Страница 24 из 30
Канселье отмахивается и быстро уходит, оставив брата с сестрой наедине. Жиль смотрит под ноги, боится взглянуть Веронике в лицо. И лишь когда вокруг него смыкаются объятья и Веро поднимается на цыпочки, чтобы прижаться к его щеке, Жиль понимает, что она по-настоящему волновалась и счастлива, что её бестолковый брат вернулся.
– Я это… подстригся. Вот так вот, – говорит он первое, что приходит в голову.
Она молчит и кивает. И улыбается, трогая его обстриженную чёлку.
Хлопает дверь за спиной, и подростка за талию обхватывают маленькие руки Амелии.
– Жиль! Я снова сделала ящерицу… и она рассыпалась! – отчаянно кричит она. – Опять! Опять!
Она тянет его за руку, заставляя наклониться, и шепчет на ухо:
– Я знаю, как должно быть. Я знаю, но мама не понимает! Пойдём скорее, я должна тебе всё-превсё рассказать!
Она прохаживается туда-сюда по комнате – до ужаса взрослая с высокой причёской и в перешитом из маминого платье. Взгляд Амелии суров и серьёзен, пухлые губы сжаты, настрой решительный.
– И ты мне не веришь, – без укора, просто констатируя факт, говорит она Жилю, сидящему на подоконнике. – Не веришь же…
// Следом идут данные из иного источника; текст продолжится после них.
/-- The slots of a bound channel and their size in granules (Table 04-5). -/
def InCh.slots (c : InCh) : Nat := bitsOf c.binding.toNat 32 8
/-- Granules of a slot. -/
def InCh.slotG (c : InCh) : Nat := bitsOf c.binding.toNat 40 5 + 1
/-- The ring's base address. -/
def InCh.rbase (c : InCh) : Nat := bitsOf c.binding.toNat 0 32
/-- The address of slot k of the ring (R91). -/
def InCh.slotAddr (c : InCh) (k : Nat) : Nat := c.rbase + 16 * c.slotG * (k % c.slots)
/-- Whether an entry of 64 bits is valid, remote, a sink (R84, R86). -/
def entryV (e : DWord) : Bool := e.getLsbD 63
/-- RMT (Table 04-2). -/
def entryRmt (e : DWord) : Bool := e.getLsbD 62
/-- RSINK (R86). -/
def entrySink (e : DWord) : Bool := e.getLsbD 61
/-- ICH of an outbound entry, SOCH of an inbound one: bits [58:54]. -/
def entryCh (e : DWord) : Nat := bitsOf e.toNat 54 5

/-- The coordinate at an offset, on the torus (R85). -/
def offsetCoord (c : Coord) (dx dy : Int) : Coord :=
  ⟨((c.row + dy) % 1000).toNat, ((c.col + dx) % 1000).toNat⟩

/-- The other end a route entry names (R85, R86, R97). An inbound entry's OPORT is zero: its sender answers through the
port the message came by, here the wafer's. -/
def entryDest (at_ : Coord) (e : DWord) : Dest :=
  let w := e.toNat
  if entryRmt e then ⟨some (bitsOf w 47 5, bitsOf w 39 8), ⟨bitsOf w 29 10, bitsOf w 19 10⟩⟩
  else ⟨none, offsetCoord at_ (sxt 10 (bitsOf w 10 10)) (sxt 10 (bitsOf w 0 10))⟩

/-- The far end of an inbound channel, whose entry names no optical port (R86): by the port that its traffic has come by, 32 where
nothing has come yet (entry 69). -/
def Dest.by_ (d : Dest) (port : Option Nat) : Dest := { d with remote := d.remote.map fun x => (port.getD 32, x.2) }

/-- How many slots are freed in ring order from FREE on (R92), at most `fuel`. -/
def InCh.freed (p : Pad) (c : InCh) : Nat → Nat → Nat
  | 0, n => n
  | fuel + 1, n =>
    if c.free + BitVec.ofNat 32 n = c.rcnt then n
    else if (granules (c.slotAddr (c.free + BitVec.ofNat 32 n).toNat) (16 * c.slotG)).all fun g => !p.full.has g then
      InCh.freed p c fuel (n + 1)
    else n

/-- Hands a message to the router: at once, or held for comparison at a primary under a key; a shadow sends only its CRC
(R142). -/
def Tile.emitAs (t : Tile) (group : Bool) (key : Nat) (crc : Word) (m : Msg) : Tile :=
  match t.pair with
  | none => { t with out := t.out ++ [m] }
  | some p =>
    if p.primary then { t with pair := some { p with held := p.held ++ [⟨key, crc, some m, t.sch.cycle, false, group⟩] } }
    else { t with out := t.out ++ [.crc p.partner key crc] }

/-- Whether a key is a credit's or a grant's: these are held until both tiles of a pair have given them, without the bound
of R143 (Table 06-7). -/
def keyUnbounded (key : Nat) : Bool := decide (3 * 2 ^ 48 ≤ key) && decide (key < 5 * 2 ^ 48)

/-- Sends `n` credits for inbound channel `ch` whose freed slots count from `first`; in a paired tile one by one, each once
both tiles have freed the slot (R92, Table 06-7). They return by the port that the channel's packets came by (R97). -/
def Tile.credit (t : Tile) (ch : Nat) (entry : DWord) (first n : Nat) : Tile :=
  let d := (entryDest t.coord entry).by_ ((t.ins[ch]?).bind (·.port))
  match t.pair with
  | none => { t with out := t.out ++ [.credit d (entryCh entry) n] }
  | some _ => (upTo n).foldl (fun t i =>
      t.emitAs false (3 * 2 ^ 48 + ch * 2 ^ 32 + (first + i) % 2 ^ 32) 0#32 (.credit d (entryCh entry) 1)) t

/-- Freed slots of every bound channel are credited to their senders, in ring order (R92). A sink takes no credit
(R307). -/
def Tile.returnCredits (t : Tile) : Tile :=
  (upTo 32).foldl (fun t i =>
    match t.ins[i]? with
    | some c =>
      let n := if c.bound then InCh.freed t.pad c 64 0 else 0
      if n = 0 then t
      else
        let u := { t with ins := t.ins.setIfInBounds i { c with free := c.free + BitVec.ofNat 32 n } }
        if entrySink c.entry then u else u.credit i c.entry c.free.toNat n
    | none => t) t

/-- Sets granules full. -/
def Tile.setFull (t : Tile) (gs : List Nat) : Tile := t.withPad fun p => { p with full := NatSet.addAll p.full gs }

/-- Sets granules empty, and credits the slots that this frees (R92). -/
def Tile.setEmpty (t : Tile) (gs : List Nat) : Tile :=
  if gs.isEmpty then t else (t.withPad fun p => { p with full := NatSet.delAll p.full gs }).returnCredits

/-- A ring slot becomes landed (R242, R286). -/
def Ring.land (r : Ring) (k : Nat) : Ring := { r with slots := r.slots.set k .landed }

/-- Replaces a ring. -/
def Tile.withRing (t : Tile) (n : Nat) (f : Ring → Ring) : Tile :=
  match t.eng.rings[n]? with
  | some r => t.withEng fun e => { e with rings := e.rings.setIfInBounds n (f r) }
  | none => t

/-- The slot of a faulted or discarded producer lands unwritten in its place (R242, R283). -/
def Tile.landSlot (t : Tile) (slot : Option (Nat × Nat)) : Tile :=
  match slot with
  | some (n, k) => t.withRing n fun r => r.land k
  | none => t

/-- A port A access that is a load puts its result in flight, to land at its latency (R151). -/
def Tile.launchFlight (t : Tile) (q : PortQ) (tag : BitVec 3) (lat kind : Nat) (ws : List RegWrite) (opy : Word)
    (data : List Byte) (ring : Option (Nat × Nat)) (opx : DWord) : Tile :=
  t.withSch fun s =>
    { s with flights := s.flights ++
        [⟨q.seq, Nat.max (q.issued + lat) (s.cycle + 1), tag, ws, ring, kind, opx, opy, data, q.info⟩] }

/-- A port A access that faults: nothing is written, its tag is left faulted, its cause waits for a boundary (R237). -/
def Tile.portFault (t : Tile) (q : PortQ) (c : Cause) (addr : DWord) (tag : BitVec 3) (ring : Option (Nat × Nat)) :
    Tile :=
  ((t.setTag tag.toNat .faulted).landSlot ring).raise c (some q.seq) 0 addr

/-- The word a first write of a load delivers, for its replay entry (R326). -/
def firstWord : List RegWrite → Word
  | .s _ x :: _ => x
  | _ => 0#32

/-- The template at an address (Table 02-6). -/
def Template.ofVal (w : Nat) : Template :=
  ⟨bitsOf w 240 16, bitsOf w 224 16, bitsOf w 192 32, bitOf w 180, bitOf w 179, bitOf w 178, bitOf w 177, bitOf w 176,
    bitsOf w 160 16, sxt 32 (bitsOf w 128 32), bitsOf w 112 16, bitsOf w 96 16, bitsOf w 64 32, bitsOf w 0 64,
    bitsOf w 181 11⟩

/-- Whether a template is refused with TEMPLERR (R49). One with SWZ = 1 whose SPADDR is a multiple of 16 and not of 64 is not
(entry 57). -/
def Template.refused (p : Template) : Bool :=
  p.rsvd != 0 || p.rows == 0 || p.rowbytes % 16 != 0 || p.rowbytes == 0 || p.sstride % 16 != 0
    || p.bstride % 16 != 0 || p.spaddr % 16 != 0 || p.vaddr % 16 != 0
    || (decide (p.rows > 1) && decide (p.sstride < p.rowbytes))
    || (p.swz && p.rowbytes % 64 != 0) || (p.swz && p.ring)
    || (p.ring && (p.ringln == 0 || decide (p.rows * p.sstride > 64 * p.ringln)))
    || (p.bar && (p.baraddr % 16 != 0 || !inGeneral p.baraddr 16))
    || (if p.ring then !inGeneral p.spaddr (64 * p.ringln)
        else !inGeneral p.spaddr ((p.rows - 1) * p.sstride + p.rowbytes))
– Я не виноват, что это бредово звучит, – хмурится он. – Вот ты бы сама на моём месте поверила? Что кто-то далеко-далеко знает, как тебя вылечить, и аппаратура в доме Роберов включилась, чтобы тебе это сказать, и ты поняла, а другие нет. Ты ещё скажи, что знаешь, на каком языке сигнал пришёл.
– На английском, – не задумываясь, отвечает Амелия.
– Откуда ты всё это взяла, веснушка? Придумать у меня бы не хватило фантазии.
Амелия берёт с дивана книгу о птицах, хлопает ею по столу, поднимая облако пыли. Удовлетворённо хмыкает:
– Мне приснилось.
– Нельзя верить снам, – возражает Жиль.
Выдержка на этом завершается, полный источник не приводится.